According to statistics, of order 40% of couples are childless, and at a guess, probably half are readily identifiable as permanently so, either through lack of interest or fertility. If marriage is such a costly reward in terms of resources or symbolism that it's worth amending the constitution to avoid wasting it on the 3-5% of couples who will never be breeding pairs because they're same-sex, it smacks of hypocrisy (not to mention homophobia) not to be lifting a finger against a rather larger population of almost as readily identifiable non-breeding couples.
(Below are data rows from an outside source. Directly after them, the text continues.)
-- ==== Sys2Proof/Laws/KeptTime.lean ====
section
/-! SUPPORT. What the operations of Time.lean keep. -/

set_option linter.unusedSimpArgs false
set_option linter.unusedVariables false
set_option linter.unreachableTactic false
set_option linter.unusedTactic false

namespace Sys2Proof.Machine

variable {b : Prop} {p : List Instr} {i : Ident} {s : State}

theorem kept_tick  (h : Kept b p i s) :
    Kept b p i (tick s) := by
  unfold tick
  repeat' first
    | with_reducible assumption
    | (intro (s : State) (h : Kept b p i s))
    | (intro _ (s : State) (h : Kept b p i s))
    | (intro (h : Kept b p i _))
    | (exact h)
    | (intro (s' : State); refine_lift have h : Kept b p i s' := ?_; ?_; clear_value s')
    | lift_lets
    | with_reducible apply keptO_next
    | with_reducible apply kept_ite
    | with_reducible apply kept_onTim
    | with_reducible refine kept_foldl ?_ (fun s a h => ?_)
    | (intro (x : TimBlock) hx; first | (simp only [TimBlock.shape, tickTim] at hx ⊢; with_reducible exact hx) | (simp only [TimBlock.shape, tickTim, List.length_mapIdx, List.length_map, upd_length, put_length] at hx ⊢; with_reducible exact hx) | (simp_all [TimBlock.shape, tickTim]; done) | ((repeat' split) <;> first | exact hx | (simp_all [TimBlock.shape, tickTim]; done)))
    | (intro x'; clear_value x')
    | intro _
    | dsimp only [s']
    | split

theorem kept_setDomState (a0 : ℕ) (a1 : DomState) (h : Kept b p i s) :
    Kept b p i (setDomState a0 a1 s) := by
  unfold setDomState
  repeat' first
    | with_reducible assumption
    | (intro (s : State) (h : Kept b p i s))
    | (intro _ (s : State) (h : Kept b p i s))
    | (intro (h : Kept b p i _))
    | (intro (s' : State); refine_lift have h : Kept b p i s' := ?_; ?_; clear_value s')
    | lift_lets
    | with_reducible apply keptO_next
    | with_reducible apply kept_ite
    | with_reducible apply kept_onDom
    | with_reducible apply kept_logEv
    | with_reducible refine kept_foldl ?_ (fun s a h => ?_)
    | (intro x'; clear_value x')
    | intro _
    | dsimp only [s']
    | split

theorem kept_fireAlarm  (h : Kept b p i s) :
    Kept b p i (fireAlarm s) := by
  unfold fireAlarm
  repeat' first
    | with_reducible assumption
    | (intro (s : State) (h : Kept b p i s))
    | (intro _ (s : State) (h : Kept b p i s))
    | (intro (h : Kept b p i _))
    | (intro (s' : State); refine_lift have h : Kept b p i s' := ?_; ?_; clear_value s')
    | lift_lets
    | with_reducible apply keptO_next
    | with_reducible apply kept_ite
    | with_reducible apply kept_onTim
    | with_reducible refine kept_foldl ?_ (fun s a h => ?_)
    | (intro (x : TimBlock) hx; first | (simp only [TimBlock.shape] at hx ⊢; with_reducible exact hx) | (simp only [TimBlock.shape, List.length_mapIdx, List.length_map, upd_length, put_length] at hx ⊢; with_reducible exact hx) | (simp_all [TimBlock.shape]; done) | ((repeat' split) <;> first | exact hx | (simp_all [TimBlock.shape]; done)))
    | (intro x'; clear_value x')
    | intro _
    | dsimp only [s']
    | split
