-- ==== Sys2Proof/Laws/KeptTags.lean ====
section
/-! SUPPORT. What the operations of Tags.lean keep. -/

set_option linter.unusedSimpArgs false
set_option linter.unusedVariables false
set_option linter.unreachableTactic false
set_option linter.unusedTactic false

namespace Sys2Proof.Machine

variable {b : Prop} {p : List Instr} {i : Ident} {s : State}

theorem kept_execReducedFieldMeasurement (a0 : ℕ) (h : Kept b p i s) :
    KeptO b p i (execReducedFieldMeasurement a0 s) := by
  unfold execReducedFieldMeasurement
  exact keptO_next (kept_ite (kept_onTag h fun x hx => (show [x.ct.length] = [256] from hx)) h)

theorem kept_takeDetection  (h : Kept b p i s) :
    Kept b p i (takeDetection s) := by
  unfold takeDetection
  repeat' first
    | with_reducible assumption
    | (intro (s : State) (h : Kept b p i s))
    | (intro _ (s : State) (h : Kept b p i s))
    | (intro (h : Kept b p i _))
    | (intro (s' : State); refine_lift have h : Kept b p i s' := ?_; ?_; clear_value s')
    | lift_lets
    | with_reducible apply keptO_next
    | with_reducible apply kept_ite
    | with_reducible apply kept_onTag
    | with_reducible refine kept_foldl ?_ (fun s a h => ?_)
    | (intro (x : TagBlock) hx; first | (simp only [TagBlock.shape] at hx ⊢; with_reducible exact hx) | (simp only [TagBlock.shape, List.length_mapIdx, List.length_map, upd_length, put_length] at hx ⊢; with_reducible exact hx) | (simp_all [TagBlock.shape]; done) | ((repeat' split) <;> first | exact hx | (simp_all [TagBlock.shape]; done)))
    | (intro x'; clear_value x')
    | intro _
    | dsimp only [s']
    | split

theorem kept_mendEntry (a0 : ℕ) (h : Kept b p i s) :
    Kept b p i (mendEntry a0 s) := by
  unfold mendEntry
  repeat' first
    | with_reducible assumption
    | (intro (s : State) (h : Kept b p i s))
    | (intro _ (s : State) (h : Kept b p i s))
    | (intro (h : Kept b p i _))
    | (intro (s' : State); refine_lift have h : Kept b p i s' := ?_; ?_; clear_value s')
    | lift_lets
    | with_reducible apply keptO_next
    | with_reducible apply kept_ite
    | with_reducible apply kept_onTag
    | with_reducible apply kept_logEv
    | with_reducible refine kept_foldl ?_ (fun s a h => ?_)
    | (intro (x : TagBlock) hx; first | (simp only [TagBlock.shape] at hx ⊢; with_reducible exact hx) | (simp only [TagBlock.shape, List.length_mapIdx, List.length_map, upd_length, put_length] at hx ⊢; with_reducible exact hx) | (simp_all [TagBlock.shape]; done) | ((repeat' split) <;> first | exact hx | (simp_all [TagBlock.shape]; done)))
    | (intro x'; clear_value x')
    | intro _
    | dsimp only [s']
    | split

theorem kept_limpHit (a0 : CacheEntry) (h : Kept b p i s) :
    Kept b p i (limpHit a0 s) := by
  unfold limpHit
  repeat' first
    | with_reducible assumption
    | (intro (s : State) (h : Kept b p i s))
    | (intro _ (s : State) (h : Kept b p i s))
    | (intro (h : Kept b p i _))
    | (intro (s' : State); refine_lift have h : Kept b p i s' := ?_; ?_; clear_value s')
    | lift_lets
    | with_reducible apply keptO_next
    | with_reducible apply kept_ite
    | with_reducible apply kept_limpStart
    | with_reducible apply kept_onLink
    | with_reducible apply kept_onTag
    | with_reducible refine kept_foldl ?_ (fun s a h => ?_)
    | (intro (x : TagBlock) hx; first | (simp only [TagBlock.shape] at hx ⊢; with_reducible exact hx) | (simp only [TagBlock.shape, List.length_mapIdx, List.length_map, upd_length, put_length] at hx ⊢; with_reducible exact hx) | (simp_all [TagBlock.shape]; done) | ((repeat' split) <;> first | exact hx | (simp_all [TagBlock.shape]; done)))
    | (intro x'; clear_value x')
    | intro _
    | dsimp only [s']
    | split

theorem kept_pushReport (a0 : Bytes) (h : Kept b p i s) :
    Kept b p i (pushReport a0 s) := by
  unfold pushReport
  repeat' first
    | with_reducible assumption
    | (intro (s : State) (h : Kept b p i s))
    | (intro _ (s : State) (h : Kept b p i s))
    | (intro (h : Kept b p i _))
    | (intro (s' : State); refine_lift have h : Kept b p i s' := ?_; ?_; clear_value s')
    | lift_lets
    | with_reducible apply keptO_next
    | with_reducible apply kept_ite
    | with_reducible apply kept_onTag
    | with_reducible apply kept_logEv
    | with_reducible refine kept_foldl ?_ (fun s a h => ?_)
    | (intro (x : TagBlock) hx; first | (simp only [TagBlock.shape] at hx ⊢; with_reducible exact hx) | (simp only [TagBlock.shape, List.length_mapIdx, List.length_map, upd_length, put_length] at hx ⊢; with_reducible exact hx) | (simp_all [TagBlock.shape]; done) | ((repeat' split) <;> first | exact hx | (simp_all [TagBlock.shape]; done)))
    | (intro x'; clear_value x')
    | intro _
    | dsimp only [s']
    | split

theorem kept_seen (a0 : TagFound) (h : Kept b p i s) :
    Kept b p i (seen a0 s) := by
  unfold seen
  repeat' first
    | with_reducible assumption
    | (intro (s : State) (h : Kept b p i s))
    | (intro _ (s : State) (h : Kept b p i s))
    | (intro (h : Kept b p i _))
    | (intro (s' : State); refine_lift have h : Kept b p i s' := ?_; ?_; clear_value s')
    | lift_lets
    | with_reducible apply keptO_next
    | with_reducible apply kept_ite
    | with_reducible apply kept_onTag
    | with_reducible refine kept_foldl ?_ (fun s a h => ?_)
    | (intro (x : TagBlock) hx; first | (simp only [TagBlock.shape] at hx ⊢; with_reducible exact hx) | (simp only [TagBlock.shape, List.length_mapIdx, List.length_map, upd_length, put_length] at hx ⊢; with_reducible exact hx) | (simp_all [TagBlock.shape]; done) | ((repeat' split) <;> first | exact hx | (simp_all [TagBlock.shape]; done)))
    | (intro x'; clear_value x')
    | intro _
    | dsimp only [s']
    | split

theorem kept_missTags (a0 : List TagFound) (h : Kept b p i s) :
    Kept b p i (missTags a0 s) := by
  unfold missTags
  repeat' first
    | with_reducible assumption
    | (intro (s : State) (h : Kept b p i s))
    | (intro _ (s : State) (h : Kept b p i s))
    | (intro (h : Kept b p i _))
    | (intro (s' : State); refine_lift have h : Kept b p i s' := ?_; ?_; clear_value s')
    | lift_lets
    | with_reducible apply keptO_next
    | with_reducible apply kept_ite
    | with_reducible apply kept_onTag
    | with_reducible refine kept_foldl ?_ (fun s a h => ?_)
    | (intro (x : TagBlock) hx; first | (simp only [TagBlock.shape] at hx ⊢; with_reducible exact hx) | (simp only [TagBlock.shape, List.length_mapIdx, List.length_map, upd_length, put_length] at hx ⊢; with_reducible exact hx) | (simp_all [TagBlock.shape]; done) | ((repeat' split) <;> first | exact hx | (simp_all [TagBlock.shape]; done)))
    | (intro x'; clear_value x')
    | intro _
    | dsimp only [s']
    | split

theorem kept_serveTag (a1 : TagFound) (h : Kept b p i s) :
    Kept b p i (serveTag s a1) := by
  unfold serveTag
  repeat' first
    | with_reducible assumption
    | (intro (s : State) (h : Kept b p i s))
    | (intro _ (s : State) (h : Kept b p i s))
    | (intro (h : Kept b p i _))
    | (intro (s' : State); refine_lift have h : Kept b p i s' := ?_; ?_; clear_value s')
    | lift_lets
    | with_reducible apply keptO_next
    | with_reducible apply kept_ite
    | with_reducible apply kept_seen
    | with_reducible apply kept_mendEntry
    | with_reducible apply kept_logEv
    | with_reducible apply kept_pushReport
    | with_reducible apply kept_onTag
    | with_reducible apply kept_limpHit
    | with_reducible refine kept_foldl ?_ (fun s a h => ?_)
    | (intro (x : TagBlock) hx; first | (simp only [TagBlock.shape] at hx ⊢; with_reducible exact hx) | (simp only [TagBlock.shape, List.length_mapIdx, List.length_map, upd_length, put_length] at hx ⊢; with_reducible exact hx) | (simp_all [TagBlock.shape]; done) | ((repeat' split) <;> first | exact hx | (simp_all [TagBlock.shape]; done)))
    | (intro x'; clear_value x')
    | intro _
    | dsimp only [s']
    | split

theorem kept_fullPoll (a0 : PollInput) (h : Kept b p i s) :
    Kept b p i (fullPoll a0 s) := by
  unfold fullPoll
  repeat' first
    | with_reducible assumption
    | (intro (s : State) (h : Kept b p i s))
    | (intro _ (s : State) (h : Kept b p i s))
    | (intro (h : Kept b p i _))
    | (intro (s' : State); refine_lift have h : Kept b p i s' := ?_; ?_; clear_value s')
    | lift_lets
    | with_reducible apply keptO_next
    | with_reducible apply kept_ite
    | with_reducible apply kept_onTag
    | with_reducible apply kept_missTags
    | with_reducible apply kept_serveTag
    | with_reducible refine kept_foldl ?_ (fun s a h => ?_)
    | (intro (x : TagBlock) hx; first | (simp only [TagBlock.shape] at hx ⊢; with_reducible exact hx) | (simp only [TagBlock.shape, List.length_mapIdx, List.length_map, upd_length, put_length] at hx ⊢; with_reducible exact hx) | (simp_all [TagBlock.shape]; done) | ((repeat' split) <;> first | exact hx | (simp_all [TagBlock.shape]; done)))
    | (intro x'; clear_value x')
    | intro _
    | dsimp only [s']
    | split

theorem kept_releaseTag  (h : Kept b p i s) :
    Kept b p i (releaseTag s) := by
  unfold releaseTag
  repeat' first
    | with_reducible assumption
    | (intro (s : State) (h : Kept b p i s))
    | (intro _ (s : State) (h : Kept b p i s))
    | (intro (h : Kept b p i _))
    | (intro (s' : State); refine_lift have h : Kept b p i s' := ?_; ?_; clear_value s')
    | lift_lets
    | with_reducible apply keptO_next
    | with_reducible apply kept_ite
    | with_reducible apply kept_onTag
    | with_reducible refine kept_foldl ?_ (fun s a h => ?_)
    | (intro (x : TagBlock) hx; first | (simp only [TagBlock.shape] at hx ⊢; with_reducible exact hx) | (simp only [TagBlock.shape, List.length_mapIdx, List.length_map, upd_length, put_length] at hx ⊢; with_reducible exact hx) | (simp_all [TagBlock.shape]; done) | ((repeat' split) <;> first | exact hx | (simp_all [TagBlock.shape]; done)))
    | (intro x'; clear_value x')
    | intro _
    | dsimp only [s']
    | split
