theorem kept_execKeyStatusRead (a0 : Side) (h : Kept b p i s) :
    KeptO b p i (execKeyStatusRead a0 s) := by
  unfold execKeyStatusRead
  repeat' first
    | with_reducible assumption
    | (intro (s : State) (h : Kept b p i s))
    | (intro _ (s : State) (h : Kept b p i s))
    | (intro (h : Kept b p i _))
    | (intro (s' : State); refine_lift have h : Kept b p i s' := ?_; ?_; clear_value s')
    | lift_lets
    | with_reducible apply keptO_next
    | with_reducible apply kept_ite
    | with_reducible apply keptO_ite
    | with_reducible apply kept_returns
    | with_reducible apply kept_onKey
    | with_reducible refine kept_foldl ?_ (fun s a h => ?_)
    | (intro (x : KeyBlock) hx; first | (simp only [KeyBlock.shape] at hx ⊢; with_reducible exact hx) | (simp only [KeyBlock.shape, List.length_mapIdx, List.length_map, upd_length, put_length] at hx ⊢; with_reducible exact hx) | (simp_all [KeyBlock.shape]; done) | ((repeat' split) <;> first | exact hx | (simp_all [KeyBlock.shape]; done)))
    | (intro x'; clear_value x')
    | intro _
    | dsimp only [s']
    | split

end Sys2Proof.Machine
end

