theorem kept_countToggle (a0 : ℕ) (a1 : Cp) (a2 : Cp) (h : Kept b p i s) :
    Kept b p i (countToggle a0 a1 a2 s) := by
  unfold countToggle
  repeat' first
    | with_reducible assumption
    | (intro (s : State) (h : Kept b p i s))
    | (intro _ (s : State) (h : Kept b p i s))
    | (intro (h : Kept b p i _))
    | (intro (s' : State); refine_lift have h : Kept b p i s' := ?_; ?_; clear_value s')
    | lift_lets
    | with_reducible apply keptO_next
    | with_reducible apply kept_ite
    | with_reducible apply kept_onLink
    | with_reducible apply kept_endValidation
    | with_reducible refine kept_foldl ?_ (fun s a h => ?_)
    | (intro x'; clear_value x')
    | intro _
    | dsimp only [s']
    | split

theorem kept_clearRequest (a0 : ℕ) (h : Kept b p i s) :
    Kept b p i (clearRequest a0 s) := by
  unfold clearRequest
  repeat' first
    | with_reducible assumption
    | (intro (s : State) (h : Kept b p i s))
    | (intro _ (s : State) (h : Kept b p i s))
    | (intro (h : Kept b p i _))
    | (intro (s' : State); refine_lift have h : Kept b p i s' := ?_; ?_; clear_value s')
    | lift_lets
    | with_reducible apply keptO_next
    | with_reducible apply kept_ite
    | with_reducible apply kept_dropRelease
    | with_reducible apply kept_beginPostOpen
    | with_reducible refine kept_foldl ?_ (fun s a h => ?_)
    | (intro x'; clear_value x')
    | intro _
    | dsimp only [s']
    | split

theorem kept_actOn (a0 : ℕ) (a1 : Cp) (a2 : ℤ) (h : Kept b p i s) :
    Kept b p i (actOn a0 a1 a2 s) := by
  unfold actOn
  repeat' first
    | with_reducible assumption
    | (intro (s : State) (h : Kept b p i s))
    | (intro _ (s : State) (h : Kept b p i s))
    | (intro (h : Kept b p i _))
    | (intro (s' : State); refine_lift have h : Kept b p i s' := ?_; ?_; clear_value s')
    | lift_lets
    | with_reducible apply keptO_next
    | with_reducible apply kept_ite
    | with_reducible apply kept_clearRequest
    | with_reducible apply kept_pilotA
    | with_reducible apply kept_pilotB
    | with_reducible apply kept_pilotC
    | with_reducible apply kept_pilotD
    | with_reducible apply kept_endSession
    | with_reducible apply kept_logEv
    | with_reducible apply kept_pilotFault
    | with_reducible refine kept_foldl ?_ (fun s a h => ?_)
    | (intro x'; clear_value x')
    | intro _
    | dsimp only [s']
    | split

theorem kept_acceptState (a0 : ℕ) (a1 : ℤ) (a2 : ℤ) (h : Kept b p i s) :
    Kept b p i (acceptState a0 a1 a2 s) := by
  unfold acceptState
  repeat' first
    | with_reducible assumption
    | (intro (s : State) (h : Kept b p i s))
    | (intro _ (s : State) (h : Kept b p i s))
    | (intro (h : Kept b p i _))
    | (intro (s' : State); refine_lift have h : Kept b p i s' := ?_; ?_; clear_value s')
    | lift_lets
    | with_reducible apply keptO_next
    | with_reducible apply kept_ite
    | with_reducible apply kept_onLink
    | with_reducible apply kept_row1
    | with_reducible apply kept_rows34
    | with_reducible apply kept_countToggle
    | with_reducible apply kept_actOn
    | with_reducible apply kept_slacCheck
    | with_reducible apply kept_row5
    | with_reducible refine kept_foldl ?_ (fun s a h => ?_)
    | (intro x'; clear_value x')
    | intro _
    | dsimp only [s']
    | split

theorem kept_pilotAccepted (a0 : ℕ) (a1 : ℤ) (a2 : ℤ) (h : Kept b p i s) :
    Kept b p i (pilotAccepted a0 a1 a2 s) := by
  unfold pilotAccepted
  repeat' first
    | with_reducible assumption
    | (intro (s : State) (h : Kept b p i s))
    | (intro _ (s : State) (h : Kept b p i s))
    | (intro (h : Kept b p i _))
    | (intro (s' : State); refine_lift have h : Kept b p i s' := ?_; ?_; clear_value s')
    | lift_lets
    | with_reducible apply keptO_next
    | with_reducible apply kept_ite
    | with_reducible apply kept_onLink
    | with_reducible apply kept_acceptState
    | with_reducible refine kept_foldl ?_ (fun s a h => ?_)
    | (intro x'; clear_value x')
    | intro _
    | dsimp only [s']
    | split
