theorem kept_execSleepEnter  (h : Kept b p i s) :
    KeptO b p i (execSleepEnter s) := by
  unfold execSleepEnter
  repeat' first
    | with_reducible assumption
    | (intro (s : State) (h : Kept b p i s))
    | (intro _ (s : State) (h : Kept b p i s))
    | (intro (h : Kept b p i _))
    | (intro (s' : State); refine_lift have h : Kept b p i s' := ?_; ?_; clear_value s')
    | lift_lets
    | with_reducible apply keptO_next
    | with_reducible apply kept_ite
    | with_reducible apply keptO_ite
    | with_reducible apply kept_flushLog
    | with_reducible apply kept_onSys
    | with_reducible apply kept_onMgt
    | with_reducible apply kept_powerOff
    | with_reducible apply kept_setMode
    | with_reducible apply kept_glkGate
    | with_reducible apply kept_onOwl
    | with_reducible apply kept_outputsSafe
    | with_reducible apply kept_onMet
    | with_reducible refine kept_foldl ?_ (fun s a h => ?_)
    | (intro (x : MetBlock) hx; first | (simp only [MetBlock.shape] at hx ⊢; with_reducible exact hx) | (simp only [MetBlock.shape, List.length_mapIdx, List.length_map, upd_length, put_length] at hx ⊢; with_reducible exact hx) | (simp_all [MetBlock.shape]; done) | ((repeat' split) <;> first | exact hx | (simp_all [MetBlock.shape]; done)))
    | (intro (x : OwlBlock) hx; first | (simp only [OwlBlock.shape] at hx ⊢; with_reducible exact hx) | (simp only [OwlBlock.shape, List.length_mapIdx, List.length_map, upd_length, put_length] at hx ⊢; with_reducible exact hx) | (simp_all [OwlBlock.shape]; done) | ((repeat' split) <;> first | exact hx | (simp_all [OwlBlock.shape]; done)))
    | (intro (x : SysBlock) hx; first | exact hx | exact ⟨Nat.zero_le _, hx.2⟩)
    | (intro (x : MgtBlock) hx; first | exact hx | exact ⟨Nat.zero_le _, Nat.zero_le _⟩ | exact ⟨hx.1, Nat.zero_le _⟩)
    | (intro x'; clear_value x')
    | intro _
    | dsimp only [s']
    | split

theorem kept_execModeSet (a0 : Req) (a1 : ℕ) (h : Kept b p i s) :
    KeptO b p i (execModeSet a0 a1 s) := by
  unfold execModeSet
  repeat' first
    | with_reducible assumption
    | (intro (s : State) (h : Kept b p i s))
    | (intro _ (s : State) (h : Kept b p i s))
    | (intro (h : Kept b p i _))
    | (intro (s' : State); refine_lift have h : Kept b p i s' := ?_; ?_; clear_value s')
    | lift_lets
    | with_reducible apply keptO_next
    | with_reducible apply kept_ite
    | with_reducible apply keptO_ite
    | with_reducible apply kept_badgerCmd
    | with_reducible apply kept_guarded
    | with_reducible apply kept_postSts
    | with_reducible apply kept_setMode
    | with_reducible apply kept_evalMode
    | with_reducible refine kept_foldl ?_ (fun s a h => ?_)
    | (intro x'; clear_value x')
    | intro _
    | dsimp only [s']
    | split

theorem kept_execLimpExit  (h : Kept b p i s) :
    KeptO b p i (execLimpExit s) := by
  unfold execLimpExit
  repeat' first
    | with_reducible assumption
    | (intro (s : State) (h : Kept b p i s))
    | (intro _ (s : State) (h : Kept b p i s))
    | (intro (h : Kept b p i _))
    | (intro (s' : State); refine_lift have h : Kept b p i s' := ?_; ?_; clear_value s')
    | lift_lets
    | with_reducible apply keptO_next
    | with_reducible apply kept_ite
    | with_reducible apply keptO_ite
    | with_reducible apply kept_slacChecks
    | with_reducible apply kept_resumeRings
    | with_reducible apply kept_evalMode
    | with_reducible apply kept_setMode
    | with_reducible refine kept_foldl ?_ (fun s a h => ?_)
    | (intro x'; clear_value x')
    | intro _
    | dsimp only [s']
    | split

end Sys2Proof.Machine
end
And of course, the above allows for the sake of argument that marriage is a reward for being a breeding pair, but that's not true either. Nobody in their right mind thinks things like (it's hard to find a non-ridiculous example), "It would be good to be able to visit someone in the hospital, let me go and marry someone, so I can visit them." Rather they think things like "It would be good to be able to visit N. in the hospital...", where N. is their particular, already chosen, significant other. Marriage used to be a reward because people would think, "It would be good to have sex; let me go and marry someone, so I can have sex with them." As I was suggesting, I'm coming more and more to suspect that whether it's consciously articulated or not, Elizabeth and others are necessarily more for stigmatizing the sexually active unmarried than for rewarding the married. To the extent the problem they see with SSM is really that it somehow gets in the way of punishing the unmarried, they might want to have a go at formulating the argument explicitly in those terms because it's falling between two stools at the moment.